-- ==== Sys2Proof/Machine/Dispatch.lean ====
section
/-! DEFINITION. One arm per command: the one direct call of its meaning. -/

namespace Sys2Proof.Machine
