-- ==== Sys2Proof/Certificates/Slice0/Obligations.lean ====
section
/-! DEFINITION. The statements about the model, for the provers. Mailbox commands speak of the ARGS `a` of their slot and of
the state `t` after their dequeue; the other commands of the state `s` they meet. Every conclusion names the whole next
state where it can, which also says what the command leaves unchanged. -/

open Sys2Proof Sys2Proof.Machine

/-- The queries of the groups SYS, OWN, MODE and PWR answer ST_OK with the response of Table 4.2 and change nothing but their
mailbox (R86, R92, R95). OWN.CONFIG, MODE.BOOT_TARGET and PWR.SET_LIMIT store what they name and answer ST_OK (R79, R24, R35):
the priorities name three different masters, the boot target goes to the BOOT record; AVS_RESUME unfreezes the loop of every
regulator the board names (R46). Completion: under the conditions of its clauses, which are on the state and the operands
alone, exec answers a next state for sysIdentify, sysCapability, sysTime, sysUnitState, ownQuery, ownConfig, modeQuery,
modeBootTarget, pwrQuery, pwrSetLimit. -/
def Obligations.SystemCommands : Prop :=
  (∀ (m : Master) (s : State), let t := s.taken m; let a := s.argsOf m
    (Accepts s m { code := 0x0000, cls := 0 } →
      exec (.sysIdentify m) s = .next (okAfter s m 0x0000
        (le 4 (if t.id.part = .lv9620 then 0x9620 else 0x9640) ++ le 4 t.id.siliconRev.toNat
          ++ le 4 (if t.tp.state = .recovery then 0 else t.fwActive) ++ le 8 t.id.serial.toNat ++ le 4 t.id.nvmLayout.toNat) t)) ∧
    (Accepts s m { code := 0x0001, cls := 0 } → exec (.sysCapability m) s = .next (okAfter s m 0x0001 t.capability t)) ∧
    (Accepts s m { code := 0x0002, cls := 0 } →
      exec (.sysTime m) s = .next (okAfter s m 0x0002 (le 8 t.time ++ le 4 t.disp.frame.toNat ++ le 1 t.disp.subframe ++ [0] ++ le 2 t.disp.slot) t)) ∧
    (Accepts s m { code := 0x0003, cls := 0, len := 2, args := [{ off := 0, n := 2 }] } →
      (unitDomain (u16At a 0)).isSome = true → t.unitPresent (u16At a 0) = true →
      ∃ flags attempts mismatch, exec (.sysUnitState m) s = .next (okAfter s m 0x0003
        (le 2 (u16At a 0) ++ le 2 (t.unit (u16At a 0)).intent.toNat ++ le 4 (t.unitWord (u16At a 0)) ++ le 1 flags ++ le 1 attempts ++ le 2 mismatch) t)
        ∧ (bit flags 0 = true ↔ ∀ c, (t.unit (u16At a 0)).checked = some c → c + 10000000 < t.time)
        ∧ (bit flags 1 = true ↔ (t.unit (u16At a 0)).mismatchSince ≠ none)) ∧
    (Accepts s m { code := 0x0100, cls := 0 } →
      exec (.ownQuery m) s = .next (okAfter s m 0x0100 (le 4 (t.ownStatus m.code) ++ le 4 t.ownConfig ++ le 1 (t.own.results.getD m.code 0)) t)) ∧
    (Accepts s m { code := 0x0200, cls := 0 } →
      exec (.modeQuery m) s = .next (okAfter s m 0x0200
        (le 1 t.mode.mode.code ++ le 1 t.mode.bootTarget ++ le 1 t.mode.lastCause
          ++ le 1 (min 255 (t.mode.reductions.length + t.mode.detected.length)) ++ le 4 t.mode.lastFrame.toNat) t)) ∧
    (Accepts s m { code := 0x0300, cls := 0, len := 1, args := [{ off := 0, hi := 2 }] } → byteAt a 0 ≤ 2 →
      exec (.pwrQuery m) s = .next (okAfter s m 0x0300
        (if byteAt a 0 = 0 then
          le 2 t.powerLimit ++ le 2 t.gov.ownerLimit ++ le 2 t.gov.measured ++ le 1 t.govStage ++ le 1 t.hk.step ++ le 2 t.pwr.avsRay.mv
            ++ le 2 t.pwr.avsSoc.mv ++ le 1 (bitOf t.pwr.avsRay.frozen 0 + bitOf t.pwr.avsSoc.frozen 1) ++ [if t.gov.cap then 1 else 0]
        else if byteAt a 0 = 1 then (List.range 32).flatMap fun i => le 4 (t.dom i).stretches.toNat
        else (List.range 27).flatMap fun i => le 4 (t.dom (32 + i)).stretches.toNat) t))) ∧
  (∀ (m : Master) (s : State), let t := s.taken m; let a := s.argsOf m
    (Accepts s m { code := 0x0101, cls := 1, len := 5, args := [{ off := 0, n := 2, lo := 50, hi := 2000 }, { off := 2, hi := 2 }, { off := 3, hi := 2 }, { off := 4, hi := 2 }] } →
      byteAt a 2 ≠ byteAt a 3 → byteAt a 2 ≠ byteAt a 4 → byteAt a 3 ≠ byteAt a 4 →
      let u := t.modOwn fun o => { o with hbPeriodMs := u16At a 0, prio := [byteAt a 2, byteAt a 3, byteAt a 4] }
      exec (.ownConfig m) s = .next (okAfter s m 0x0101 [] (u.deferRecord 3 (le 4 u.ownConfig)))) ∧
    (Accepts s m { code := 0x0202, cls := 1, len := 1, args := [{ off := 0, lo := 2, hi := 3 }] } →
      exec (.modeBootTarget m) s = .next (okAfter s m 0x0202 []
        ((t.modMode fun x => { x with bootTarget := byteAt a 0 }).deferRecord 1 (pad 16 (le 1 (byteAt a 0)))))) ∧
    (Accepts s m { code := 0x0301, cls := 1, len := 3, args := [{ off := 0, n := 2, lo := 65, hi := 150 }, { off := 2, mask := 1 }] } →
      byteAt a 2 = 0 →
      exec (.pwrSetLimit m) s = .next (okAfter s m 0x0301 [] (t.modGov fun g => { g with ownerLimit := u16At a 0 }))) ∧
    (Accepts s m { code := 0x0301, cls := 1, len := 3, args := [{ off := 0, n := 2, lo := 65, hi := 150 }, { off := 2, mask := 1 }] } →
      byteAt a 2 = 1 →
      ∃ u, exec (.pwrSetLimit m) s = .next (okAfter s m 0x0301 [] u) ∧ u.gov.ownerLimit = u16At a 0 ∧
        u.pwr.avsRay.frozen = (t.pwr.avsRay.frozen && t.nvm.board.pmbRay == 0) ∧ u.pwr.avsSoc.frozen = (t.pwr.avsSoc.frozen && t.nvm.board.pmbSoc == 0)))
------------------------------------------------------------
**YOUR TASK**
For the records above, tally the lines in which "true" appears, and give the number by itself.

**TASK ANSWER**
3